We have had sophisticated models for decades one is the Scottish Patient at risk readmission and admission SPARRA which predicts for 4.2 million people their risk of admission to AE. These are general statistics that require large accuracy. It is important to remember the size which is often in the millions and significance which often is an individual health risk. It is this size which is difficult to get away from because every user of the NHS is so different and has a different health risk. For a daily admission of 300 to AE in one Hospital there maybe 100 different health reasons were every individual is different. The direction is understanding these experiences more specific to the admission. We understand that not every value of a statistic is similar or have similar consequences so we should better represent this in our insights. We see a huge opportunity in the increase speed testing data Science model, opening or increasing available datasets and collision of data Science skills in a team.

My own experience has been through online courses to an intensive course led by the Datalab and the Data incubator in the US. I have then taken multiple online courses. I have led on Tableau and it's role out with our division.

We bring an understanding of statistic with how to present these having real time descriptive or diagnostic presentations and having predictive analytics to manage the NHS. We want the ability to align these more to the heterogeneous experiences in the NHS through data Science teams.

My role is an overseer to understand the benefit and limitation of these data Science team projects to give practical actions.

How do you see it benefiting what you deliver

For our SPARRA product we only have three age division old, middle and chaotic young. With data Science project teams we can test what happens when we use demographics, other datasets or more inference. This gives us the ability do more than predict but ask why these predictions are given.

We have had the opportunity to test this through hackathons which we recently had an Open data hackathon. This has proved that it's possible to manage. We have began to implement it by being involved in the CivTech project from the Scottish Government to help change our approach.

We are looking to prove data Science or it's advancements are do able in the NHS and become a data savvy organisation. It is about changing an approach and we maybe have the skills internally or training can be done. Although it's a change of what we deliver and an ability to try new approaches. This is why we are forming specific data Science team projects and considering external recruiting. It is for this reason we have become more agile and with a fail fast then learn approach to manage it.

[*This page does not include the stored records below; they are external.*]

-- ==== Sys2Proof/Laws/Store.lean ====
section
/-! SUPPORT. The laws of the Cell Store: a read after a write gives the value written, every other place reads as before, and
every operation keeps the one form of the list. -/

set_option Elab.async false

namespace Sys2Proof.Machine

/-! ## One place -/

theorem lookupCell_insertCell (a b : Nat) (v : Cell) (m : List (Nat × Cell)) :
    lookupCell b (insertCell a v m) = if b = a then some v else lookupCell b m := by
  induction m with
  | nil => simp [insertCell, lookupCell]
  | cons x rest ih =>
    obtain ⟨c, w⟩ := x
    unfold insertCell
    split
    · simp [lookupCell]
    · split
      · next h => subst h; simp only [lookupCell]; split <;> rfl
      · next h =>
        simp only [lookupCell, ih]
        split
        · next hc => subst hc; simp [Ne.symm h]
        · rfl

theorem mem_insertCell (a : Nat) (v : Cell) (m : List (Nat × Cell)) (c : Nat × Cell) (h : c ∈ insertCell a v m) :
    c = (a, v) ∨ c ∈ m := by
  induction m with
  | nil => simpa [insertCell] using h
  | cons x rest ih =>
    obtain ⟨b, w⟩ := x
    unfold insertCell at h
    (repeat' split at h) <;> simp only [List.mem_cons] at h ⊢ <;> tauto

theorem insertCell_rising (a : Nat) (v : Cell) (m : List (Nat × Cell)) (h : (m.map Prod.fst).Pairwise (· < ·)) :
    ((insertCell a v m).map Prod.fst).Pairwise (· < ·) := by
  induction m with
  | nil => simp [insertCell]
  | cons x rest ih =>
    obtain ⟨b, w⟩ := x
    simp only [List.map_cons, List.pairwise_cons] at h
    unfold insertCell
    split
    · next hab =>
      simp only [List.map_cons, List.pairwise_cons, List.mem_cons]
      refine ⟨?_, h⟩
      rintro c (rfl | hc)
      · exact hab
      · exact Nat.lt_trans hab (h.1 c hc)
    · split
      · next hab => subst hab; simpa using h
      · next h1 h2 =>
        simp only [List.map_cons, List.pairwise_cons]
        refine ⟨fun c hc => ?_, ih h.2⟩
        obtain ⟨d, hd, rfl⟩ := List.mem_map.1 hc
        rcases mem_insertCell a v rest d hd with rfl | hd
        · simp only; omega
        · exact h.1 _ (List.mem_map_of_mem hd)

/-! ## A run of places -/

theorem lookupCell_storeFrom (cells : List Cell) (a b : Nat) (m : List (Nat × Cell)) :
    lookupCell b (storeFrom a cells m) =
      if a ≤ b ∧ b < a + cells.length then cells[b - a]? else lookupCell b m := by
  induction cells generalizing a m with
  | nil => simp [storeFrom]
  | cons c rest ih =>
    simp only [storeFrom, ih, lookupCell_insertCell, List.length_cons]
    rcases Nat.lt_trichotomy b a with h | h | h
    · rw [if_neg (by omega), if_neg (by omega), if_neg (by omega)]
    · subst h; simp
    · by_cases hb : b < a + (rest.length + 1)
      · rw [if_pos (by omega), if_pos (by omega), show b - a = (b - (a + 1)) + 1 by omega, List.getElem?_cons_succ]
      · rw [if_neg (by omega), if_neg (by omega), if_neg (by omega)]

theorem storeFrom_form (cells : List Cell) (a : Nat) (m : List (Nat × Cell)) (n : Nat)
    (h : (m.map Prod.fst).Pairwise (· < ·) ∧ ∀ c ∈ m, c.1 < n) (ha : a + cells.length ≤ n) :
    ((storeFrom a cells m).map Prod.fst).Pairwise (· < ·) ∧ ∀ c ∈ storeFrom a cells m, c.1 < n := by
  induction cells generalizing a m with
  | nil => exact h
  | cons c rest ih =>
    simp only [List.length_cons] at ha
    refine ih (a + 1) _ ⟨insertCell_rising a c m h.1, fun x hx => ?_⟩ (by omega)
    rcases mem_insertCell a c m x hx with rfl | hx
    · simp only; omega
    · exact h.2 x hx

/-! ## The store's operations -/

/-- A run lies in the banks when its line is one of 480 and its columns are among 800 (R2). -/
theorem runInStore_iff (line first n : Nat) : runInStore line first n = true ↔ line < 480 ∧ first + n ≤ 800 := by
  simp only [runInStore, Bool.and_eq_true, decide_eq_true_eq]; rfl

/-- A run inside the banks lies below the number of places (R2). -/
theorem placeOf_run_lt (bank : Bank) (line first n : Nat) (h : runInStore line first n = true) :
    placeOf bank first line + n ≤ Config.places := by
  rw [runInStore_iff] at h
  cases bank <;> simp only [placeOf, Config.bankCells, Config.columns, Config.places] <;> omega

/-- What a place reads as after a run was stored (R9). -/
theorem CellStore.read_writeRun (st : CellStore) (bank : Bank) (line first : Nat) (cells : List Cell)
    (h : runInStore line first cells.length = true) (a : Nat) :
    (st.writeRun bank line first cells).read a =
      if placeOf bank first line ≤ a ∧ a < placeOf bank first line + cells.length
      then (cells[a - placeOf bank first line]?).getD (Config.unknownCell st.powerOns a) else st.read a := by
  simp only [writeRun, h, if_true, read, lookupCell_storeFrom]
  split <;> rfl

/-- A cell of a stored run reads as the cell stored (R9). -/
theorem CellStore.read_writeRun_same (st : CellStore) (bank : Bank) (line first : Nat) (cells : List Cell)
    (h : runInStore line first cells.length = true) (i : Nat) (c : Cell) (hc : cells[i]? = some c) :
    (st.writeRun bank line first cells).read (placeOf bank first line + i) = c := by
  have hi : i < cells.length := (List.getElem?_eq_some_iff.1 hc).1
  rw [read_writeRun _ _ _ _ _ h, if_pos ⟨by omega, by omega⟩]
  simp [hc]

/-- A place outside a stored run reads as before (R9). -/
theorem CellStore.read_writeRun_other (st : CellStore) (bank : Bank) (line first : Nat) (cells : List Cell) (a : Nat)
    (ha : ¬(placeOf bank first line ≤ a ∧ a < placeOf bank first line + cells.length)) :
    (st.writeRun bank line first cells).read a = st.read a := by
  by_cases h : runInStore line first cells.length = true
  · rw [read_writeRun _ _ _ _ _ h, if_neg ha]
  · simp [writeRun, h]

/-- The count of power-ons is no cell: a stored run leaves it. -/
@[simp] theorem CellStore.powerOns_writeRun (st : CellStore) (bank : Bank) (line first : Nat) (cells : List Cell) :
    (st.writeRun bank line first cells).powerOns = st.powerOns := by
  unfold writeRun; split <;> rfl

/-- Storing a run keeps the list's one form. -/
theorem CellStore.wf_writeRun (st : CellStore) (bank : Bank) (line first : Nat) (cells : List Cell) (h : st.wf) :
    (st.writeRun bank line first cells).wf := by
  unfold writeRun
  split
  · next hr => exact storeFrom_form cells _ _ _ h (placeOf_run_lt bank line first _ hr)
  · exact h

/-- What a part reset leaves keeps the form (R11). -/
theorem wf_resetStore (cause : Cause) (s : State) (h : s.store.wf) : (resetStore cause s).wf := by
  unfold resetStore
  split
  · simp [CellStore.wf]
  · exact CellStore.wf_writeRun _ _ _ _ _ h
  · exact h

/-- The store right after power-on has the form. -/
theorem wf_store_reset : State.reset.store.wf := by simp [State.reset, CellStore.wf]

/-- A run read has one cell for each column (R10). -/
@[simp] theorem CellStore.length_readRun (st : CellStore) (bank : Bank) (line first n : Nat) :
    (st.readRun bank line first n).length = n := by simp [readRun]

end Sys2Proof.Machine
end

We are essentially expecting 20 failures to get one success to give more understanding of what's happening in the organisation.

How are you going to form the data Science team

It is most about having the roles within the NHS and having the right amount for a project. The project, the understanding the problem and what's needed form the team. For this we foresee multiple data Science teams for individual projects. These are on demand teams for specific projects.

Specific roles

It important to remember that it is all data Science, all roles are data scientists and that there are many different roles. We have the approach that we don't want a lot do data scientist we want experts in just one role. So a team member is just an expert in data wrangling and another is expert in machine learning. These specific roles are although not limited by data metrics, data pipelining, data querying, hypothesis generators, data science modellers and machine learning modellers, informing and influencing experts, legal experts and data journalists.

Forming the team

Myself and my colleague Andy Gasiorowski, similar to the Company Valve, suggest a flat hierarchy where there are projects suggested and a selection of experts in individual expert roles. The teams form around projects in teams of size no more than 7 team members.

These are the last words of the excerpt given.